The bride’s ALWAYS late, so while the guests wait…

When you’re a guest at a wedding, you know you’re in for a fair amount of waiting around for the next thing to happen: The guests must arrive before the bridal party, and the bride is traditionally late, so you’re practically guaranteed a hurry up and wait from the get-go.

Waiting for the bride’s arrival is usually not so bad – there are other guests to catch up with, or introduce yourself to, and the small frissions as each stage unfolds – the groom arrives, the bridal car pulls up, and so on.

It’s the waiting that comes after the ceremony that’s harder to bear. If the newlyweds have followed mainstream tradition, you’ll be waiting to get out of the venue [while they pose for photos in the doorway] then waiting while they have family and formal group photos. And then, they’ll head off with their photographer for the rest of the photo shoot, leaving you with a huge chunk of time to fill.

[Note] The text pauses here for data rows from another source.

/-- An extent closes once HEAD has passed its end with every sample copied or lost. -/
def closeExtent (s : State) (wl no : Nat) : State :=
  let w := s.well wl
  match w.exts.find? fun x => x.no == no with
  | none => s
  | some x =>
    if !x.todo.isEmpty || decide ((w.head : Int) ≤ x.b) then s
    else
      let s := writeRecord s wl (recordHead (3 + no * 2 ^ 16) (word64 x.a) (word64 x.b) (x.claims + satLost x.lost * 2 ^ 32))
      let s := modClaims s wl (Claim.close no)
      s.modWell wl fun w => { w with exts := w.exts.filter (fun y => y.no != no), causeE := false }

/-- A CLOSING well with no open extent is CLOSED (R343), once the records of those that closed are written (R355). -/
def settleWell (s : State) (wl : Nat) : State :=
  s.modWell wl fun w => if w.state == .closing && w.exts.isEmpty && w.recs.isEmpty then { w with state := .closed } else w

/-- An extent put into its place in ascending number. -/
def putExtent (x : Extent) : List Extent → List Extent
  | [] => [x]
  | y :: ys => if x.no ≤ y.no then x :: y :: ys else y :: putExtent x ys

def byNumber (xs : List Extent) : List Extent := xs.foldr putExtent []

/-- The open extents, in ascending number, copy and close. -/
def drawStep (s : State) (wl : Nat) : State :=
  let s := flushRecords wl (s.well wl).recs.length s
  let s := (byNumber (s.well wl).exts).foldl (fun s x => closeExtent (copyExtent s wl x) wl x.no) s
  settleWell s wl

/-- DRAW_COPY (R355). -/
def execDrawCopy (wl : Nat) (s : State) : Result := .next (if (s.well wl).state == .closed then s else drawStep s wl)

/-- RDPOS_WRITE (R356): a write that moves backward, or beyond WRPOS, is ignored. -/
def execRdposWrite (wl : Nat) (s : State) : Result :=
  let w := s.well wl
  match w.rdIn with
  | [] => .next s
  | v :: rest =>
    let rd := if w.rdpos ≤ v.toNat ∧ v.toNat ≤ w.wrpos then v.toNat else w.rdpos
    .next (s.modWell wl fun w => { w with rdIn := rest, rdpos := rd })

/-! ### Frame steps and publishes (R344, R346, R348, R358) -/

/-- Monitors see something that writes nothing on their block too: an atomic (R222), a frame step (R346). -/
def touchMonitors (s : State) (pa len : Nat) : State :=
  { s with cores := s.cores.map fun e => (e.1, e.2.noteWrite (localPa pa) len) }

/-- KIND 1 triggers on a well's HEAD (R278, R346). -/
def lookTriggers (s : State) (wl : Nat) : State :=
  { s with triggers := s.triggers.map fun p =>
      (p.1, if p.2.kind = 1 ∧ p.2.well.toNat = wl then p.2.look s else p.2) }

/-- HEAD advances; HEADLO is written last, the monitors on the port block fire and KIND 1 triggers are evaluated. -/
def setHead (s : State) (wl e : Nat) : State :=
  let s := portWrite (s.modWell wl fun w => { w with head := e }) wl 0x00 (byteList 4 (e % 2 ^ 32))
  lookTriggers (touchMonitors s (s.well wl).port 288) wl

As a guest, you may be stuck in limbo, uncertain of when or where you can go for the time between the ceremony and the reception. Though many will troop off to the pub, it’s not such a great start to what is often a long night of steady drinking, so a little forward planning isn’t a stupid idea, especially if you’re an out-of-town guest not closely related to the bride or the groom’s families.

When you get your invite, try to judge how long and how far it will be between the ceremony and the reception. Even the latest bride with the most sermonizing minister won’t keep you more than 90 minutes – for most ceremonies, you can expect the formalities to be well over 45 minutes after the posted start time. The invitation should give you an idea of when you’re expected at the reception venue. Depending on who you have with you, and what you think is fun, you might  take yourself off for a walk down the beach, curl up somewhere with a trashy novel or 40 winks, check out the local museum or art gallery, or even just arrange to meet some of the other guests at a coffee shop rather than the pub. It’s not a silly idea to pack a pair of comfortable shoes [or even a total change of clothes], even if you’re not planning on going anywhere else. There’s not much worse than watching strangers drink themselves into idiots, unless it’s doing it from an uncomfortable seat, wearing shoes that pinch.

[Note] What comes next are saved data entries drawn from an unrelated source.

-- ==== Sys2Proof/Machine/PumpMem.lean ====
section
/-! DEFINITION. Pump memory instructions, monitors, fences, notices and the timer: spec/11_pump_memory_control.md R215
to R229. -/

namespace Sys2Proof.Machine

/-! ### Stores performed, and the commit point (R218, R226) -/

/-- A store performed where it leads; the core's cache holds it. -/
def performStore (s : State) (cn pa : Nat) (bs : List Byte) (full : Option Bool) : State :=
  match placeOf pa with
  | .near _ | .far _ => (memStore s pa bs full).modCore cn fun c => c.updateCache (localPa pa) bs
  | .mmio o => mmioWrite s o bs.length (natOf bs)
  | .remote m => sendStore m (bs.length / 240 + 1) s pa bs
  | .hole => s

def CommitAct.isFence : CommitAct → Bool
  | .fence _ => true
  | _ => false

def QStore.isFence : QStore → Bool
  | .fence _ => true
  | _ => false

/-- The stores among some acts performed, in order. -/
def performActs (cn : Nat) (acts : List CommitAct) (s : State) : State :=
  acts.foldl (fun s a => match a with
    | .store pa bs full _ => performStore s cn pa bs full
    | _ => s) s

/-- The acting lane left with these acts, once it has released stores. -/
def leaveActs (s : State) (acts : List CommitAct) : State :=
  s.modCore s.actor.core fun c => setLane c s.actor.lane { bodyLane s with acts := acts, released := true }

/-- The stores before each fence of release of the body performed, fence by fence, and the fences taken out; whether none
is left.  A fence of domain scope stays while a store on a link is not acknowledged. -/
def releaseGroups : Nat → State → State × Bool
  | 0, s => (s, true)
  | fuel + 1, s =>
    let acts := (bodyLane s).acts
    let i := acts.findIdx CommitAct.isFence
    match acts[i]? with
    | none => (s, true)
    | some f =>
      let s := performActs s.actor.core (acts.take i) s
      let kept := (acts.take i).filter fun a => a.bytes?.isNone
      if f == .fence .domain && storesOut s then (leaveActs s (kept ++ acts.drop i), false)
      else releaseGroups fuel (leaveActs s (kept ++ acts.drop (i + 1)))

/-- What a commit-point instruction comes to once its body has released stores: it waits where it would abort. -/
def PumpOut.afterRelease (s : State) : PumpOut → PumpOut
  | .retry _ => .wait s
  | r => r

/-- Whether something stands before a commit-point instruction: an earlier fence, or stores of earlier rounds that a fence
of its body releases. -/
def heldBack (s : State) : Bool :=
  let c := s.core s.actor.core
  c.storeQ.any QStore.isFence || ((bodyLane s).acts.any CommitAct.isFence && !c.storeQ.isEmpty)

/-- A commit-point instruction that has been checked (R218).  The stores that fences of its body release are performed
first, at their scope, but only where the instruction then does not abort its rule. -/
def atCommitPoint (s : State) (k : State → PumpOut) : PumpOut :=
  let l := bodyLane s
  if heldBack s then .wait s
  else if l.acts.any CommitAct.isFence then
    match releaseGroups l.acts.length s with
    | (t, done) =>
      if l.released then (if done then (k t).afterRelease t else .wait t)
      else match k t with
        | .retry _ | .fault _ _ _ => (match k s with
          | .retry u => .retry u
          | .fault u c va => .fault u c va
          | _ => .retry s)
        | r => if done then r else .wait t
  else if l.released then (k s).afterRelease s
  else k s

/-- Whether a load of the core has not returned. -/
def loadsOut (s : State) : Bool := s.remotes.any fun r => r.answer.isNone && r.waiter / 8 == laneWaiter s / 8

/-! ### Where an access leads -/

/-- The place of a remote address within its module. -/
def remoteTier (pa : Nat) : Bool := (placeOf (thisModule * 2 ^ 46 + localPa pa)).isMemory

/-- A span that a load or a store may reach: a tier here or on another module, or a register (R215, R336). -/
def spanOk (p : Nat × Nat) : Bool :=
  match placeOf p.1 with
  | .near _ | .far _ => true
  | .mmio o => (regAt (o / 8 * 8)).isSome
  | .remote _ => remoteTier p.1
  | .hole => false

def spansOk (s : State) (ea : Int) (spans : List (Nat × Nat)) (k : PumpOut) : PumpOut :=
  if spans.all spanOk then k else .fault s 2 (some ea.toNat)

/-! ### LD and ST (R216, R217, R219) -/

/-- Bytes that memory or a register has answered, under those that the core and its body hold (R50, R217). -/
def underOwn (pa : Nat) : ReadOut × State → ReadOut × State
  | (.bytes bs, s) => (.bytes (seenBy (s.core s.actor.core) (bodyLane s) pa bs), s)
  | x => x

/-- The bytes of one span of a load: through the cache, over a link, or a register.  What lies beyond the tiers is read
once the core's committed stores to it have been performed; a register whose bytes the body holds whole is not read
(log entry 44). -/
def loadSpan (s : State) (p : Nat × Nat) : ReadOut × State :=
  match placeOf p.1 with
  | .near _ | .far _ =>
    let (bs, s) := cachedRead s.actor.core (p.2 / 64 + 2) s (localPa p.1) p.2
    underOwn p.1 (.bytes bs, s)
  | .remote _ =>
    if (s.core s.actor.core).storePending p.1 p.2 then (.wait, s)
    else underOwn p.1 (remoteSpan (laneWaiter s) (pieces (p.2 / 64 + 1) p.1 p.2) s)
  | .mmio o =>
    if (s.core s.actor.core).storePending p.1 p.2 then (.wait, s)
    else if holdsAll (bodyLane s) p.1 p.2 then underOwn p.1 (.bytes (byteList p.2 0), s)
    else match mmioRead s o p.2 with
    | some (v, s) => underOwn p.1 (.bytes (byteList p.2 v), s)
    | none => (.fault 2 0, s)
  | .hole => (.fault 2 0, s)

def loadSpans : List (Nat × Nat) → State → ReadOut × State
  | [], s => (.bytes [], s)
  | p :: ps, s =>
    let (a, s) := loadSpan s p
    let (b, s) := loadSpans ps s
    (a.join b, s)

/-- A load's answer to its lane. -/
def loaded (ea : Int) (spans : List (Nat × Nat)) (k : State → Nat → PumpOut) : ReadOut × State → PumpOut
  | (.wait, s) => .wait s
  | (.fault c v, s) => .fault (doneRemotes (laneWaiter s) spans s) c (some (if v = 0 then ea.toNat else v))
  | (.bytes bs, s) => k (doneRemotes (laneWaiter s) spans s) (natOf bs)

def execPumpLd (h : Skip) (w : PumpW) (n : Bool) (rd ra : Reg) (disp : BitVec 24) (s : State) : Result :=
  let ea := eaOf s ra disp
  pumpStep h 0x40 s (withAccess s ea (widthBytes w) { write := false, dev := true } false fun s spans =>
    spansOk s ea spans (loaded ea spans (fun s v => gives s rd (extendW n (widthBits w) v)) (loadSpans spans s)))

If you’re the bride or groom, or have any say at all in the planning process, may I make some polite suggestions to help plan a wedding day timeline with guests in mind?

Timing is everything: Obviously, it makes no sense to plan a midday ceremony with a supper and dance reception. So why would you plan for 3 or more hours of photographs while your guests are waiting. Wedding photos are incredibly important. But so are your guests. So a compromise may need to be reached. Consider having the bulk of your formal photos taken before the ceremony. A good photographer will be able to preserve the ‘aha’ moment when you first see each other on the day, if that’s important to you, and you can even still have the traditional walk up the aisle to your groom. The advantages of photos first are that you’ll be more relaxed and connected with each other for your wedding ceremony and the rest of the day, PLUS you don’t have to go away and miss out on any time with your guests.

If you just can’t face the idea of photos before the ceremony, consider booking a ‘fashion photo shoot’ for after the honeymoon, where you can go to as many locations as you wish, and take time over getting really stunning wedding photos for the wall. Trash the Dress/Drown the Gown photo shoots often start out quite formally, but have the luxury of being able to climb into a tree, or whatever, without worrying about getting your hair mussed, or dirt on your gown.

If the time lag is unavoidable, make some options available for your guests – perhaps a party bus sightseeing tour from the ceremony venue to the reception, a bouncy castle or other entertainment for the kids, live music or other performing artists, or even something as simple as setting out some couches at the venue for guests to relax on – your guests will spend hours sitting at their tables, and it’s such a relief to sit somewhere different for a while.

If your guests are already at, or will head directly to, the reception venue, you might provide some nibbles and drinks – but in the end, this can end up costing more than a second photo shoot or a tour bus would – and can sometimes mean that guests are too full [or tiddly] to appreciate the wedding meal you’ve put so much thought, time and money into.

Don’t be afraid to try something different – A wedding recently had a NZ edition of Trivial Pursuit, Monopoly, and Pictionary set up on tables – the guests quickly set up locals vs tourist teams and had such a great time getting to know each other, that it was hard to get them to stop for the arrival of the newlyweds! I’ve seen guests playing petanque and minigolf, relaxing on couches under the trees, building lego towers, even getting fake tattoos, courtesy of the bride and groom.

It sounds kind of odd, but when you think about it, why wouldn’t you do something that’s fun for your guests – after al, presumably, you like these people enough to invite them to be part of one of the most important days of your life. It makes sense to follow through and make sure they’re glad they made the effort to be with you, to help them celebrate, and to create a truly memorable occasion!